# Help Needed With Orange Blotch Cichlids



## LittleFish8662 (Nov 10, 2010)

Hello, I am new to the forum. I am an experienced fish keeper but I am new to cichlids. I bought two Orange Blotched Cichlids about a month ago and they are in a 40g breeder tank. In the pass week one has been chasing the other all the time and is nipping at the other one. They have 4 decorations and lots of plants to hide in but the one still chases the other.

I was wondering if they were both males if that's why they were fighting or if this was just normal? I also wanted a pair but I couldn't find any sites on sexing them if anyone could tell me how to do that that be great.

Thanks for any help.


----------



## DJRansome (Oct 29, 2005)

The problem is Malawi are not pairing fish, they are harem breeders. You would want one male and four females. Is it a 48" long tank? If yes, then I'd get a bunch more and try for 1m:4f. If it is a 36" long tank I'd trade them in for something that will fit better...a dwarf mbuna perhaps.

When you have a pair the male will chase the female until she is exhausted, gets sick and possibly dies. So you have a bunch of females to spread the aggression.


----------



## LittleFish8662 (Nov 10, 2010)

Thanks I am able to get more.
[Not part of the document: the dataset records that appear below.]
theorem test_phase_table : phase b0 = 1 ∧ phase { b0 with tim := pwm } = 2 ∧ phase run0 = 4 ∧
    phase { run0 with adc := { armedAdc with busy := 1, eoc := 1 } } = 5 ∧
    phase { run0 with adc := { armedAdc with eoc := 1 } } = 6 ∧
    phase { run0 with adc := { armedAdc with jeoc := 1 } } = 4 ∧
    phase { run0 with clk := { run0.clk with sws := 1 } } = 0 := by
  decide

theorem test_K7_prescaler_and_phase : check (holding 0x10C3 b0) (fun t => t.clk.ppre2 == 3 && phase t == 0) = true ∧
    check (holding 0x10C0 { b0 with clk := { b0.clk with ppre2 := 3 } }) (fun t => phase t == 1) = true := by
  decide

/-- R531: a gated read, `EI` in a routine, `IRET` in main context and a start before ready break the order; an operation
that faults before its access does not access. -/
theorem test_order_broken : keepsOrder (holding 0xCA40 State.reset) = false ∧
    keepsOrder (holding 0x50C0 b0) = true ∧ keepsOrder (holding 0x5880 { b0 with clk := { b0.clk with adcen := 0 } }) = true ∧
    accessesGated (holding 0x57C0 { b0 with clk := { b0.clk with adcen := 0 } }) = true ∧
    keepsOrder (holding 0x0004 { b0 with sys := { b0.sys with inh := 1 } }) = false ∧
    keepsOrder (holding 0x0003 b0) = false ∧ keepsOrder (holding 0x3840 b0) = false := by
  decide

theorem test_first_word_of_reset : check State.reset (fun t => t.pc == 1) = true ∧
    check (State.reset.withFetchWord 16 0x802A) (fun t => t.pc == 0x2A) = true := by
  decide

/-! ### Witnesses: the hypotheses of the statements, clause by clause and at the ends of the ranges -/

/-- `B0` parked at a `HALT` with interrupts enabled. -/
def parked : State := { holding 0x0002 b0 with sys := { b0.sys with ie := 1 } }

/-- A handler context with the tick pending. -/
def inHandler : State := { b0 with sys := { b0.sys with inh := 1, tickp := 1, epc := 0x1B } }

/-- A sequencer that stopped with ILLOP. -/
def stopped : State := { b0 with sys := { b0.sys with fcause := 1 } }

/-- `B0` with the timer and the converter gated and the clock not stable. -/
def unclocked : State := { b0 with clk := ⟨1, 1, 0, 0, 0, 0⟩ }

theorem witness_DecodeEncodeAgree : (Instr.btc 15 0x3F).wellFormed = true ∧ decodeWord 0xA3FF = .op (.btc 15 0x3F) ∧
    Field.ofId 0x01 = some .clkHsion ∧ Field.clkHsion.width = 1 := by
  decide

theorem witness_IllegalWordsFault : sequencerTurn b0 = true ∧ faulted b0 = false ∧ interruptTakeable b0 = false ∧
    fetch (holding 0x9400 b0) = wordBytes 0x9400 ∧ decodeWord 0x9400 = .illegal .bitIndex ∧
    (∃ i, decodeWord 0x93FF = .op i) ∧ (0x1C : Addr).toNat = 0x1C ∧ (0x3F : Addr).toNat = 0x3F := by
  refine ⟨by decide, by decide, by decide, by decide, by decide, ⟨_, rfl⟩, by decide, by decide⟩

theorem witness_StepRunsDecodedOperation : faulted (holding 0x802A b0) = false ∧
    interruptTakeable (holding 0x802A b0) = false ∧ decode (fetch (holding 0x802A b0)) = .op (.jmp 0x2A) ∧
    (holding 0x802A b0).agenda = [] ∧ (due .seq (holding 0x802A b0)).agenda = .seq :: [] ∧
    decode (fetch (due .seq (holding 0x802A b0))) = .op (.jmp 0x2A) ∧
    (let s := due .seq (holding 0x802A b0);
      sequencerTurn s = true ∧ s.sys.fcause = 0 ∧ s.sys.ie = 0 ∧ decode (fetch s) = .op (.jmp 0x2A)) ∧
    (let s : State := { parked with adc := { b0.adc with eoc := 1, jeoc := 1 } };
      sequencerTurn s = true ∧ s.sys.fcause = 0 ∧ decode (fetch s) = .op .halt ∧ s.sys.ie = 1 ∧ s.sys.tickp = 0 ∧
        s.adc.irqen = 0) ∧
    (let s : State := { parked with adc := { b0.adc with irqen := 1 } };
      s.sys.ie = 1 ∧ s.sys.tickp = 0 ∧ s.adc.irqen = 1 ∧ s.adc.eoc = 0 ∧ s.adc.jeoc = 0) := by
  decide

theorem witness_LoadedWordRuns : State.reset.imem.wf = true ∧ (0x3F : Addr) ≠ State.reset.pc ∧
    faulted State.reset = false ∧ interruptTakeable State.reset = false :=
  ⟨standardImage_wf, by decide, by decide, by decide⟩

theorem witness_FaultsArePrecise : b0.sys.fcause = 0 ∧ ∃ t, step (holding 0x0000 b0) = .next t ∧ t.sys.fcause ≠ 0 :=
  ⟨by decide, _, rfl, by decide⟩

theorem witness_FaultedSequencerIsStuck : stopped.sys.fcause ≠ 0 ∧ stopped.agenda = [] ∧
    resetTurn (due .envTick stopped) = false ∧ (∃ t, step (due .envTick stopped) = .next t) ∧
    sequencerTurn (due .seq stopped) = true ∧ (∃ t, step (due .seq stopped) = .next t) ∧
    (due .timerTick stopped).agenda = .timerTick :: [] ∧ AgentStep.timerTick ≠ .seq :=
  ⟨by decide, by decide, by decide, ⟨_, rfl⟩, by decide, ⟨_, rfl⟩, by decide, by decide⟩

theorem witness_InterruptEntrySavesAndVectors :
    (let s : State := { parked with sys := { parked.sys with tickp := 1 } };
      sequencerTurn s = true ∧ s.sys.fcause = 0 ∧ s.sys.ie = 1 ∧ s.sys.tickp = 1) ∧
    (let s : State := { parked with adc := { b0.adc with irqen := 1, eoc := 1 } };
      sequencerTurn s = true ∧ s.sys.fcause = 0 ∧ s.sys.ie = 1 ∧ s.sys.tickp = 0 ∧ s.adc.irqen = 1 ∧ s.adc.eoc = 1) ∧
    (let s : State := { parked with adc := { b0.adc with irqen := 1, jeoc := 1 }, agenda := [.seq] };
      sequencerTurn s = true ∧ s.sys.fcause = 0 ∧ s.sys.ie = 1 ∧ s.sys.tickp = 0 ∧ s.adc.irqen = 1 ∧ s.adc.jeoc = 1) := by
  decide

theorem witness_TickBeforeConverter :
    (let s := { parked with sys := { parked.sys with tickp := 1 }, adc := { b0.adc with irqen := 1, eoc := 1 } };
      sequencerTurn s = true ∧ s.sys.fcause = 0 ∧ s.sys.ie = 1 ∧ s.sys.tickp = 1 ∧ adcIrq s = true) ∧
    (let s := { inHandler with
        sys := { inHandler.sys with tickp := 0 }, adc := { b0.adc with irqen := 1, jeoc := 1 }, agenda := [.seq] };
      sequencerTurn s = true ∧ s.sys.fcause = 0 ∧ s.sys.inh = 1 ∧ s.sys.tickp = 0 ∧ adcIrq s = true) := by
  decide
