/-- The complement of R480's condition, on the stored bits. -/
theorem interruptTakeable_eq_false_iff (s : State) :
    interruptTakeable s = false ↔
      s.sys.ie = 0 ∨ (s.sys.tickp = 0 ∧ (s.adc.irqen = 0 ∨ (s.adc.eoc = 0 ∧ s.adc.jeoc = 0))) := by
  rw [← Bool.not_eq_true, interruptTakeable_iff, not_and_or, not_or, bit_not_one_iff, bit_not_one_iff, Bool.not_eq_true,
    adcIrq_eq_false_iff]

theorem faulted_eq_false_iff (s : State) : faulted s = false ↔ s.sys.fcause = 0 := by
  simp [faulted]

theorem executes_of_decode {s : State} {i : Instr} (hturn : sequencerTurn s = true) (hrunning : faulted s = false)
    (hquiet : interruptTakeable s = false) (hdecode : decode (fetch s) = .op i) : executes s = some i := by
  simp [executes, hturn, hrunning, hquiet, hdecode]

/-- Settles O4: the three ways to name the sequencer's turn come to the same step. -/
theorem stepRunsDecodedOperation : Obligations.StepRunsDecodedOperation := by
  unfold Obligations.StepRunsDecodedOperation
  have hruns (s : State) (i : Instr) (hturn : sequencerTurn s = true) (hrunning : faulted s = false)
      (hquiet : interruptTakeable s = false) (hdecode : decode (fetch s) = .op i) :
      step s = exec i { s with agenda := s.agenda.tail } :=
    step_of_executes (executes_of_decode hturn hrunning hquiet hdecode)
  refine ⟨fun s i hrunning hquiet hdecode => ⟨fun hagenda => ?_, fun rest hagenda => ?_⟩,
    interruptTakeable_eq_false_iff, fun s i hturn hcause hdecode hquiet => ?_⟩
  · rw [hruns s i (by simp [sequencerTurn, hagenda]) hrunning hquiet hdecode, hagenda, List.tail_nil, ← hagenda]
  · rw [hruns s i (by simp [sequencerTurn, hagenda]) hrunning hquiet hdecode, hagenda, List.tail_cons]
  · exact hruns s i hturn ((faulted_eq_false_iff s).mpr hcause) ((interruptTakeable_eq_false_iff s).mpr hquiet) hdecode

/-! ### Interrupt entry (R481) and the tick's request (R474) -/

theorem interruptEntry_of_tick {s : State} (h : s.sys.tickp = 1) :
    interruptEntry s = { s with pc := 0x38, sys := { s.sys with epc := s.pc, ie := 0, inh := 1, tickp := 0 } } := by
  rw [interruptEntry, if_pos h]
  rfl

theorem interruptEntry_of_noTick {s : State} (h : s.sys.tickp = 0) :
    interruptEntry s = { s with pc := 0x20, sys := { s.sys with epc := s.pc, ie := 0, inh := 1 } } := by
  rw [interruptEntry, if_neg ((bit_not_one_iff _).mpr h)]
  rfl

theorem interruptEntry_pc_of_noTick {s : State} (h : s.sys.tickp = 0) : (interruptEntry s).pc = 0x20 := by
  rw [interruptEntry_of_noTick h]

/-- Settles O8: with a request pending the step is the entry, and the tick's bit decides which. -/
theorem interruptEntrySavesAndVectors : Obligations.InterruptEntrySavesAndVectors := by
  unfold Obligations.InterruptEntrySavesAndVectors
  refine fun s hturn hcause henabled => ⟨fun htick => ?_, fun hnone hirqen hflag => ?_⟩
  · rw [step_of_pending hturn hcause henabled (.inl htick)]
    exact congrArg Host.Outcome.next (interruptEntry_of_tick htick)
  · have hirq : adcIrq s = true := (adcIrq_iff s).mpr ⟨hirqen, hflag⟩
    rw [step_of_pending hturn hcause henabled (.inr hirq)]
    exact congrArg Host.Outcome.next (interruptEntry_of_noTick hnone)

/-- An entry is no acknowledgement to the converter, whose line is a level (R471). -/
@[simp] theorem adcIrq_interruptEntry (s : State) : adcIrq (interruptEntry s) = adcIrq s := by
  simp only [adcIrq, interruptEntry_adc]

/-- Settles O9: the tick's entry keeps the converter's line up; an `IRET` enables interrupts and puts back the `pc` that
the next entry saves again. -/
theorem tickBeforeConverter : Obligations.TickBeforeConverter := by
  unfold Obligations.TickBeforeConverter
  refine ⟨fun s hturn hcause henabled htick hirq => ?_, fun s hturn hcause hhandler hnone hirq => ?_⟩
  · exact ⟨_, step_of_pending hturn hcause henabled (.inl htick), interruptEntry_pc_of_tick htick,
      interruptEntry_tickp _, interruptEntry_epc _, (adcIrq_interruptEntry _).trans hirq⟩
  · have hentry := step_of_pending (s := interruptReturn s) hturn hcause rfl (.inr hirq)
    exact ⟨_, _, exec_iret_of_handler hhandler, hentry, interruptEntry_pc_of_noTick hnone, interruptEntry_epc _,
      interruptEntry_inh _⟩

/-- Settles O14: the request is `envTick`, which has no condition; pending already, it stores what is there. -/
theorem tickRequestsCoalesce : Obligations.TickRequestsCoalesce := by
  unfold Obligations.TickRequestsCoalesce
  intro s rest hagenda
  have hrequest : step s = .next { s with agenda := rest, sys := { s.sys with tickp := 1 } } := step_of_agent hagenda
  refine ⟨hrequest, fun hpending => ?_⟩
  rw [hrequest, ← hpending]

/-! ### Interrupts are enabled only in main context (R485) -/

/-- The interrupt enable and the context are as before (R34, R35). -/
structure ContextKept (s t : State) : Prop where
  ie : t.sys.ie = s.sys.ie
  inh : t.sys.inh = s.sys.inh

theorem ContextKept.of_sys_eq {s t : State} (h : t.sys = s.sys) : ContextKept s t :=
  ⟨by rw [h], by rw [h]⟩

theorem ContextKept.contextLegal {s t : State} (hkept : ContextKept s t) (h : ContextLegal s) : ContextLegal t := by
  rwa [ContextLegal, hkept.ie, hkept.inh]

theorem contextLegal_of_main {s : State} (h : s.sys.inh = 0) : ContextLegal s := by
  rintro ⟨-, hhandler⟩
  exact zeroBit_ne_one (h.symm.trans hhandler)

theorem contextLegal_of_disabled {s : State} (h : s.sys.ie = 0) : ContextLegal s := by
  rintro ⟨henabled, -⟩
  exact zeroBit_ne_one (h.symm.trans henabled)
I have lots of tanks and am willing to move them up to a bigger one if needed but I want to make sure I get females and not males.


----------



## DJRansome (Oct 29, 2005)

At this point it would be good to find out exactly what your orange blotched cichlid is.
Is it this?
http://www.cichlid-forum.com/profiles/s ... hp?id=2316


----------



## LittleFish8662 (Nov 10, 2010)

They came from Petsmart and they had it label as Peach Blotched Peacock Cichlid and under it it said Orange Blotch but the scientific name said Aulonocara so it isn't the one you posted. I shouldn't be surprised Petsmart always uses different names.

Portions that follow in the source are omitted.